Ingredients
Equipment
Method
Build the flag tray
- Use a large rectangular wooden board, sheet pan, or serving tray as your base for arranging the flag.
- In the upper left corner, fill a rectangle densely with fresh blueberries to form the canton (blue field), pressing them in so the area looks solid.
- Create the red stripes by arranging rows of halved strawberries and folded pepperoni slices across the length of the board so each row reads as a clear red band.
- Fill in the white stripes with rows of cubed white cheddar and crackers alternating between the red rows for distinct, even stripes.
- Use pretzel sticks to define the stripe borders if needed, aiming for straight lines and tight spacing so the stripes stay crisp.
Finish and serve
- Place a small bowl of cream cheese or ranch dip in one corner of the tray.
- Tuck rosemary sprigs at the edges for garnish and remove any loose crumbs so the board looks clean from overhead.

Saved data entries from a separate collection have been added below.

-- ==== Sys2Proof/Machine/Flags.lean ====
section
/-! DEFINITION. Flags. STLXR reads no condition flag and writes none, and the model has none (R26); its result is the status
in `<Ws>`. The one field of the processor state is `PSTATE.DIT` (R27), which speaks of time only (R146). -/

namespace Sys2Proof.Machine

/-- R146: whether the timing of the instruction is promised not to depend on the data. No rule of the model reads it. -/
def timingInsensitive (s : State) : Bool :=
  s.dit

/-- The status of the store-exclusive as the bit the Operation computes (R50, R102): 0 if memory was updated. -/
def statusBit (updated : Bool) : BitVec 1 :=
  if updated then 0#1 else 1#1

/-- `ZeroExtend(status, 32)` (R102). -/
def statusWord (updated : Bool) : Word :=
  (statusBit updated).setWidth 32

end Sys2Proof.Machine
end

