/-- R93: the table of the decode constants, for every word of the two variants. -/
def Obligations.DecodeConstantsOfEveryWord : Prop :=
  ∀ i : Instr,
    (decodeConstants (encode i)).acctype = .orderedAtomic
    ∧ (decodeConstants (encode i)).pair = false
    ∧ (decodeConstants (encode i)).memop = .store
    ∧ (decodeConstants (encode i)).elsize = (match i with
      | .stlxr32 _ _ _ => 32
      | .stlxr64 _ _ _ => 64)
    ∧ (decodeConstants (encode i)).regsize = (match i with
      | .stlxr32 _ _ _ => 32
      | .stlxr64 _ _ _ => 64)
    ∧ (decodeConstants (encode i)).datasize = (match i with
      | .stlxr32 _ _ _ => 32
      | .stlxr64 _ _ _ => 64)
    ∧ i.size.dbytes = (match i with
      | .stlxr32 _ _ _ => 4
      | .stlxr64 _ _ _ => 8)
    ∧ (decodeConstants (encode i)).tagChecked = (i.rn != 31#5)
    ∧ (decodeConstants (encode i)).n = i.rn.toNat ∧ (decodeConstants (encode i)).t = i.rt.toNat
    ∧ (decodeConstants (encode i)).s = i.rs.toNat

/-! ## The run loop -/

/-- R141: where a run may step and the word at `pc` decodes to an instruction, the step is that instruction's execution and
nothing around it. Where the text passes the top of the address space, which R141 shuts out, its end is the model's choice
(log 17). -/
def Obligations.StepRunsTheDecodedInstruction : Prop :=
  ∀ (s : State) (w : Word) (i : Instr),
    s.cfg.haveMte = false → s.outcome = none → s.pc.toNat % 4 = 0
    → s.cfg.base.toNat ≤ s.pc.toNat → s.pc.toNat < s.cfg.base.toNat + 4 * s.cfg.prog.length
    → s.cfg.prog[(s.pc.toNat - s.cfg.base.toNat) / 4]? = some w → decode w = .instr i
    → step s = exec i s

/-- R76, D19: a word whose should-be-one bits are broken, under each policy. Where the text passes the top of the address
space, which R141 shuts out, its end is the model's choice (log 17). -/
def Obligations.StepOnShouldBeOneViolation : Prop :=
  ∀ (s : State) (w : Word) (i : Instr),
    s.cfg.haveMte = false → s.outcome = none → s.pc.toNat % 4 = 0
    → s.cfg.base.toNat ≤ s.pc.toNat → s.pc.toNat < s.cfg.base.toNat + 4 * s.cfg.prog.length
    → s.cfg.prog[(s.pc.toNat - s.cfg.base.toNat) / 4]? = some w → decode w = .sboViolation i
    → (s.cfg.sboPolicy = .refuse → step s = .refused .sboViolation)
      ∧ (s.cfg.sboPolicy = .undef → step s = .fault (.undefined s.pc))
      ∧ (s.cfg.sboPolicy = .nop → ∃ t, step s = .next t ∧ t.pc = s.pc + 4 ∧ t.x = s.x ∧ t.sp = s.sp
          ∧ t.dit = s.dit ∧ t.mem = s.mem ∧ t.mon = s.mon ∧ t.tagChecked = s.tagChecked ∧ t.outcome = s.outcome ∧ t.cfg = s.cfg
          ∧ t.events = s.events)
      ∧ (s.cfg.sboPolicy = .ignore → step s = exec i s)

/-- R141: the tests before the fetch, and the word out of scope, each where the tests before it let the run go on.
R141 says "no step" of a recorded outcome and of the end of the program; that step answers a recorded fault or refusal again
is the model's choice (log 11, DESIGN CHOICE), and so are its answer runOver at the end of the program (log 10, DESIGN
CHOICE) and the end of a text that passes the top of the address space, which R141 shuts out (log 17, DESIGN CHOICE). -/
def Obligations.StepStopsWhereTheRunLoopSays : Prop :=
  ∀ s : State,
    (s.cfg.haveMte = true → step s = .refused .taggingConfigured)
    ∧ (s.cfg.haveMte = false → ∀ f, s.outcome = some (.faulted f) → step s = .fault f)
    ∧ (s.cfg.haveMte = false → ∀ r, s.outcome = some (.refused r) → step s = .refused r)
    ∧ (s.cfg.haveMte = false → s.outcome = none →
        (s.pc.toNat = textEnd s.cfg → step s = .refused .runOver)
        ∧ (s.pc.toNat ≠ textEnd s.cfg → s.pc.toNat % 4 ≠ 0 → step s = .fault (.pcAlignment s.pc))
        ∧ (s.pc.toNat % 4 = 0 →
            (s.pc.toNat < s.cfg.base.toNat ∧ s.pc.toNat ≠ textEnd s.cfg ∨ textEnd s.cfg < s.pc.toNat) → step s = .refused .fetchOutsideProgram)
        ∧ (s.pc.toNat % 4 = 0 → s.cfg.base.toNat ≤ s.pc.toNat → s.pc.toNat < textEnd s.cfg →
            ∀ w, s.cfg.prog[(s.pc.toNat - s.cfg.base.toNat) / 4]? = some w → decode w = .notInScope →
              step s = .refused .notInScope))

/-- R129, R141, R142: a recorded fault or refusal is never cleared and admits no further change. That the run loop records
it is the model's choice (log 11). -/
def Obligations.RecordedOutcomeIsTerminal : Prop :=
  ∀ (s : State) (k : Nat), s.terminal = true → runLoop^[k] s = s ∧ s.final = false

/-- R103, R128, R129: a fault names the pc of the instruction that raised it, and the run loop records it and changes
nothing else. -/
def Obligations.FaultsArePrecise : Prop :=
  ∀ (s : State) (f : Fault), s.outcome = none → step s = .fault f →
    f.pc = s.pc ∧ runLoop s = { s with outcome := some (.faulted f) }

/-- R141, R142, R20: what the run loop makes of each answer of a step: the next state; a refusal recorded as
`Refused(reason)` with nothing else changed, and the state then terminal; and at the end of the program no change, in a state
that is final. That the run loop records the outcome (log 11) and that the end of the program is answered by runOver, which is
never recorded (log 10), are the model's choices (DESIGN CHOICE). -/
def Obligations.RunLoopRecordsHowARunEnds : Prop :=
  ∀ s : State,
    (∀ t, step s = .next t → runLoop s = t)
    ∧ (s.outcome = none → ∀ r, r ≠ .runOver → step s = .refused r →
        runLoop s = { s with outcome := some (.refused r) } ∧ (runLoop s).terminal = true)
    ∧ (s.outcome = none → step s = .refused .runOver → runLoop s = s ∧ s.final = true)

/-- R145 ("each execution draws afresh"): a step that gives a next state leaves the draw of its counter and advances the
counter by one, so that after `k` steps of a run the counter is `k` further on and no draw of the run is used twice. That the
draws stand in State and come from opaque constants at a counter is the model's choice (log 9, DESIGN CHOICE). -/
def Obligations.EveryStepDrawsAfresh : Prop :=
  (∀ s t : State, step s = .next t → t.draw = Draw.fresh s.drawIndex ∧ t.drawIndex = s.drawIndex + 1)
  ∧ ∀ (k : Nat) (s t : State), runSteps k s = .next t →
      t.drawIndex = s.drawIndex + k ∧ (0 < k → t.draw = Draw.fresh (s.drawIndex + k - 1))

/-- R145, R140: no step of a run changes the configuration or the program text. -/
def Obligations.ConfigurationIsConstantInARun : Prop :=
  ∀ (k : Nat) (s t : State), runSteps k s = .next t → t.cfg = s.cfg
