-- ==== Sys2Proof/Laws/Memory.lean ====
section
/-! SUPPORT. Memory: a read after a write, and the canonical form, which every memory operation keeps. -/

namespace Sys2Proof.Machine

theorem Memory.read_erase (m : Memory) (a b : Nat) :
    Memory.read (Memory.erase m a) b = if b = a then Memory.unlisted else Memory.read m b := by
  induction m with
  | nil => simp [Memory.erase, Memory.read]
  | cons c rest ih =>
    obtain ⟨e, u⟩ := c
    by_cases he : e = a
    · have h : Memory.erase ((e, u) :: rest) a = Memory.erase rest a := by simp [Memory.erase, he]
      rw [h, ih]
      by_cases hb : b = a
      · simp [hb]
      · simp only [hb, if_false, Memory.read, if_neg (show e ≠ b by omega)]
    · have h : Memory.erase ((e, u) :: rest) a = (e, u) :: Memory.erase rest a := by simp [Memory.erase, he]
      rw [h]
      simp only [Memory.read, ih]
      by_cases hb : e = b
      · simp [hb, show b ≠ a by omega]
      · simp only [hb, if_false]

theorem Memory.read_insert_other (m : Memory) (a b : Nat) (v : Byte) (h : b ≠ a) :
    Memory.read (Memory.insert m a v) b = Memory.read m b := by
  induction m with
  | nil => simp [Memory.insert, Memory.read, h.symm]
  | cons c rest ih =>
    obtain ⟨e, u⟩ := c
    by_cases he : a < e
    · simp only [Memory.insert, if_pos he, Memory.read, if_neg h.symm]
    · simp only [Memory.insert, if_neg he, Memory.read, ih]

theorem Memory.read_insert_same (m : Memory) (a : Nat) (v : Byte) (h : ∀ c ∈ m, c.1 ≠ a) :
    Memory.read (Memory.insert m a v) a = v := by
  induction m with
  | nil => simp [Memory.insert, Memory.read]
  | cons c rest ih =>
    obtain ⟨e, u⟩ := c
    have he : e ≠ a := h (e, u) (by simp)
    by_cases hl : a < e
    · simp [Memory.insert, Memory.read, hl]
    · simp only [Memory.insert, if_neg hl, Memory.read, if_neg he]
      exact ih fun c hc => h c (by simp [hc])

/-- A read after a write: the byte written at its address, and every other address as before. -/
theorem Memory.read_write (m : Memory) (a b : Nat) (v : Byte) :
    Memory.read (Memory.write m a v) b = if b = a then v else Memory.read m b := by
  unfold Memory.write
  by_cases hv : v = Memory.unlisted
  · simp only [hv, if_true, Memory.read_erase]
  · rw [if_neg hv]
    by_cases hb : b = a
    · subst hb
      simp only [if_true]
      exact Memory.read_insert_same _ _ _ fun c hc => by simpa [Memory.erase] using (List.mem_filter.mp hc).2
    · rw [Memory.read_insert_other _ _ _ _ hb, Memory.read_erase, if_neg hb, if_neg hb]

/-- A read outside the bytes written reads as before. -/
theorem Memory.read_writeBytes_outside (m : Memory) (a b : Nat) (bs : List Byte) (h : b < a ∨ a + bs.length ≤ b) :
    Memory.read (Memory.writeBytes m a bs) b = Memory.read m b := by
  induction bs generalizing m a with
  | nil => rfl
  | cons v rest ih =>
    simp only [List.length_cons] at h
    rw [Memory.writeBytes, ih _ _ (by omega), Memory.read_write, if_neg (by omega)]

/-- A read inside the bytes written gives the byte written there. -/
theorem Memory.read_writeBytes_inside (m : Memory) (a k : Nat) (bs : List Byte) (h : k < bs.length) :
    Memory.read (Memory.writeBytes m a bs) (a + k) = bs[k] := by
  induction bs generalizing m a k with
  | nil => simp at h
  | cons v rest ih =>
    rw [Memory.writeBytes]
    cases k with
    | zero => rw [Memory.read_writeBytes_outside _ _ _ _ (by omega), Memory.read_write]; simp
    | succ k =>
      have := ih (Memory.write m a v) (a + 1) k (by simpa using h)
      rw [show a + (k + 1) = a + 1 + k by omega, this]
      rfl

/-! ### The canonical form -/

theorem Memory.wfFrom_mono {m : Memory} {lo lo' : Nat} (h : Memory.wfFrom lo m = true) (hl : lo' ≤ lo) :
    Memory.wfFrom lo' m = true := by
  cases m with
  | nil => rfl
  | cons c rest =>
    obtain ⟨b, v⟩ := c
    simp only [Memory.wfFrom, Bool.and_eq_true, decide_eq_true_eq] at h ⊢
    exact ⟨⟨⟨by omega, h.1.1.2⟩, h.1.2⟩, h.2⟩

theorem Memory.erase_wfFrom (m : Memory) (a lo : Nat) (h : Memory.wfFrom lo m = true) :
    Memory.wfFrom lo (Memory.erase m a) = true := by
  induction m generalizing lo with
  | nil => rfl
  | cons c rest ih =>
    obtain ⟨e, u⟩ := c
    simp only [Memory.wfFrom, Bool.and_eq_true, decide_eq_true_eq] at h
    by_cases he : e = a
    · have hs : Memory.erase ((e, u) :: rest) a = Memory.erase rest a := by simp [Memory.erase, he]
      rw [hs]
      exact Memory.wfFrom_mono (ih _ h.2) (by omega)
    · have hs : Memory.erase ((e, u) :: rest) a = (e, u) :: Memory.erase rest a := by simp [Memory.erase, he]
      rw [hs]
      simp only [Memory.wfFrom, Bool.and_eq_true, decide_eq_true_eq]
      exact ⟨h.1, ih _ h.2⟩

theorem Memory.insert_wfFrom (m : Memory) (a lo : Nat) (v : Byte) (h : Memory.wfFrom lo m = true)
    (hm : ∀ c ∈ m, c.1 ≠ a) (hv : v ≠ Memory.unlisted) (hlo : lo ≤ a) (ha : a < 2 ^ 64) :
    Memory.wfFrom lo (Memory.insert m a v) = true := by
  induction m generalizing lo with
  | nil =>
    simp only [Memory.insert, Memory.wfFrom, Bool.and_eq_true, decide_eq_true_eq, bne_iff_ne, and_true]
    exact ⟨⟨hlo, ha⟩, hv⟩
  | cons c rest ih =>
    obtain ⟨e, u⟩ := c
    have he : e ≠ a := hm (e, u) (by simp)
    simp only [Memory.wfFrom, Bool.and_eq_true, decide_eq_true_eq, bne_iff_ne] at h
    by_cases hl : a < e
    · simp only [Memory.insert, if_pos hl, Memory.wfFrom, Bool.and_eq_true, decide_eq_true_eq, bne_iff_ne]
      exact ⟨⟨⟨hlo, ha⟩, hv⟩, ⟨⟨by omega, h.1.1.2⟩, h.1.2⟩, h.2⟩
    · simp only [Memory.insert, if_neg hl, Memory.wfFrom, Bool.and_eq_true, decide_eq_true_eq, bne_iff_ne]
      exact ⟨h.1, ih _ h.2 (fun c hc => hm c (by simp [hc])) (by omega)⟩

/-- A write keeps the canonical form. -/
theorem Memory.write_wf {m : Memory} {a : Nat} {v : Byte} (h : Memory.wf m = true) (ha : a < 2 ^ 64) :
    Memory.wf (Memory.write m a v) = true := by
  unfold Memory.write
  split_ifs with hv
  · exact Memory.erase_wfFrom m a 0 h
  · exact Memory.insert_wfFrom _ _ _ _ (Memory.erase_wfFrom m a 0 h)
      (fun c hc => by simpa [Memory.erase] using (List.mem_filter.mp hc).2) hv (Nat.zero_le _) ha

theorem Memory.writeBytes_wf {m : Memory} {a : Nat} {bs : List Byte} (h : Memory.wf m = true)
    (ha : a + bs.length ≤ 2 ^ 64) : Memory.wf (Memory.writeBytes m a bs) = true := by
  induction bs generalizing m a with
  | nil => exact h
  | cons b rest ih =>
    simp only [List.length_cons] at ha
    exact ih (Memory.write_wf h (by omega)) (by omega)

@[simp] theorem bytesInMemory_length (be : Bool) (n : Nat) (v : DWord) : (bytesInMemory be n v).length = n := by
  simp [bytesInMemory]

/-- `MemWrite` keeps the canonical form wherever the range does not wrap. -/
theorem memWrite_wf {be : Bool} {m : Memory} {a : DWord} {n : Nat} {v : DWord} (h : Memory.wf m = true)
    (ha : a.toNat + n ≤ 2 ^ 64) : Memory.wf (memWrite be m a n v) = true :=
  Memory.writeBytes_wf h (by simpa using ha)

theorem reset_memory_wf : Memory.wf State.reset.mem = true := rfl

end Sys2Proof.Machine
end

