/-! ### The invariant of a run (R25, R31, R32, R141) -/

/-- The invariant of a run, part by part. -/
theorem State.inv_iff (s : State) : s.inv = true ↔
    Memory.wf s.mem = true ∧ s.cfg.base.toNat % 4 = 0 ∧ textEnd s.cfg < 2 ^ 64 ∧ s.pc.toNat % 4 = 0
      ∧ s.cfg.base.toNat ≤ s.pc.toNat ∧ s.pc.toNat ≤ textEnd s.cfg
      ∧ (s.cfg.haveMte = true ∨ s.tagChecked = none) := by
  simp only [State.inv, Config.wellFormed, Config.baseAligned, Config.textFits, Bool.and_eq_true, Bool.or_eq_true,
    decide_eq_true_eq, beq_iff_eq, Option.isNone_iff_eq_none, and_assoc]
  rfl

/-- An aligned access does not wrap the top of the address space (R63). -/
theorem toNat_add_dbytes_le_of_aligned {a : DWord} {sz : AccessSize} (h : aligned a sz = true) :
    a.toNat + sz.dbytes ≤ 2 ^ 64 := by
  have ha := a.isLt
  simp only [aligned, beq_iff_eq] at h
  rcases dbytes_cases sz with hn | hn <;> rw [hn] at h ⊢ <;> omega

/-- An access that succeeds would not abort (R52). -/
theorem wouldAbort_of_accessOutcome_success {s : State} {a : DWord} {sz : AccessSize}
    (h : accessOutcome s a sz = .success) : wouldAbort s.cfg a sz = false := by
  rw [accessOutcome_eq] at h
  split_ifs at h with ha
  simpa using ha

/-- An access that succeeds is aligned (R44, R52). -/
theorem aligned_of_accessOutcome_success {s : State} {a : DWord} {sz : AccessSize}
    (h : accessOutcome s a sz = .success) : aligned a sz = true := by
  have := wouldAbort_of_accessOutcome_success h
  simp only [wouldAbort, Bool.or_eq_false_iff, Bool.not_eq_false'] at this
  exact this.1

/-- An instruction keeps memory canonical: only a store changes it, and a store is aligned. -/
theorem exec_next_mem_wf {i : Instr} {s t : State} (h : exec i s = .next t) (hwf : Memory.wf s.mem = true) :
    Memory.wf t.mem = true := by
  rw [exec_eq] at h
  obtain ⟨-, ⟨-, rfl⟩ | ⟨_, _, a, -, -, -, ⟨hok, rfl⟩ | ⟨-, rfl⟩⟩⟩ := storeReleaseExclusive_next h
  · exact hwf
  · exact memWrite_wf hwf (toNat_add_dbytes_le_of_aligned (aligned_of_accessOutcome_success hok))
  · exact hwf

/-- An instruction that answers a next state completes, whichever row of R110 it is (R104, R105). -/
theorem exec_next_completes {i : Instr} {s t : State} (h : exec i s = .next t) : Completes i s t := by
  obtain ⟨-, ⟨-, hnop, -, -⟩ | ⟨-, -, ⟨-, -, hst⟩ | hnot⟩⟩ := exec_next_cases h
  · exact hnop.toCompletes
  · exact hst.toCompletes
  · exact hnot.toCompletes

/-- What a step does to the parts of the invariant: `pc` moves to the next word, the configuration and the mark stay, and
memory stays canonical. -/
theorem step_next_effect {s t : State} (h : step s = .next t) :
    t.pc = s.pc + 4 ∧ t.cfg = s.cfg ∧ t.tagChecked = s.tagChecked
      ∧ (Memory.wf s.mem = true → Memory.wf t.mem = true) := by
  obtain ⟨-, -, -, -, -, ⟨i, hexec⟩ | rfl⟩ := step_next h
  · have hc := exec_next_completes hexec
    exact ⟨hc.pc, hc.cfg, hc.tagChecked, exec_next_mem_wf hexec⟩
  · exact ⟨rfl, rfl, rfl, id⟩

/-- The address after a word of a well-formed text is computed without wrapping. -/
theorem toNat_add_four_of_lt_textEnd {s : State} (hbase : s.cfg.base.toNat % 4 = 0) (hend : textEnd s.cfg < 2 ^ 64)
    (hpc : s.pc.toNat % 4 = 0) (hlt : s.pc.toNat < textEnd s.cfg) :
    (s.pc + 4).toNat = s.pc.toNat + 4 ∧ s.pc.toNat + 4 ≤ textEnd s.cfg := by
  have hle : s.pc.toNat + 4 ≤ textEnd s.cfg := by
    unfold textEnd at hlt ⊢
    omega
  exact ⟨BitVec.toNat_add_of_lt (lt_of_le_of_lt hle hend), hle⟩

/-- Settles O15: a step runs at a word inside the text, so the next `pc` is at most the end of the text. -/
theorem stepKeepsTheRunInvariant : Obligations.StepKeepsTheRunInvariant := by
  intro s t hinv hstep
  obtain ⟨hmem, hbase, hend, hpc, hlo, -, htag⟩ := (State.inv_iff s).mp hinv
  obtain ⟨-, -, -, -, hlt, -⟩ := step_next hstep
  obtain ⟨htpc, htcfg, httag, htmem⟩ := step_next_effect hstep
  obtain ⟨hnext, hle⟩ := toNat_add_four_of_lt_textEnd hbase hend hpc hlt
  rw [State.inv_iff, htpc, htcfg, httag, hnext]
  exact ⟨htmem hmem, hbase, hend, by omega, by omega, hle, htag⟩

/-! ### The marked range (R29, R52, R53) -/

/-- A store is an event of its own, so a state that stored is not one that did not (R59). -/
theorem Stored.events_ne {i : Instr} {a v : DWord} {s t : State} (h : Stored i a v s t) : t.events ≠ s.events := by
  simp [h.events]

- Serve immediately so the berries and strawberries stay fresh and the stripes look vivid.
Notes
Pro tip: Cube the cheese and keep strawberries halved and dry so the stripes hold their shape and don’t slide. Store covered in the refrigerator up to 2 days, but assemble as close to serving time as possible for best texture; freezing is not recommended. For a dietary swap, use dairy-free cheese and a dairy-free dip to keep the same red-white-blue layout without the cheddar or cream cheese.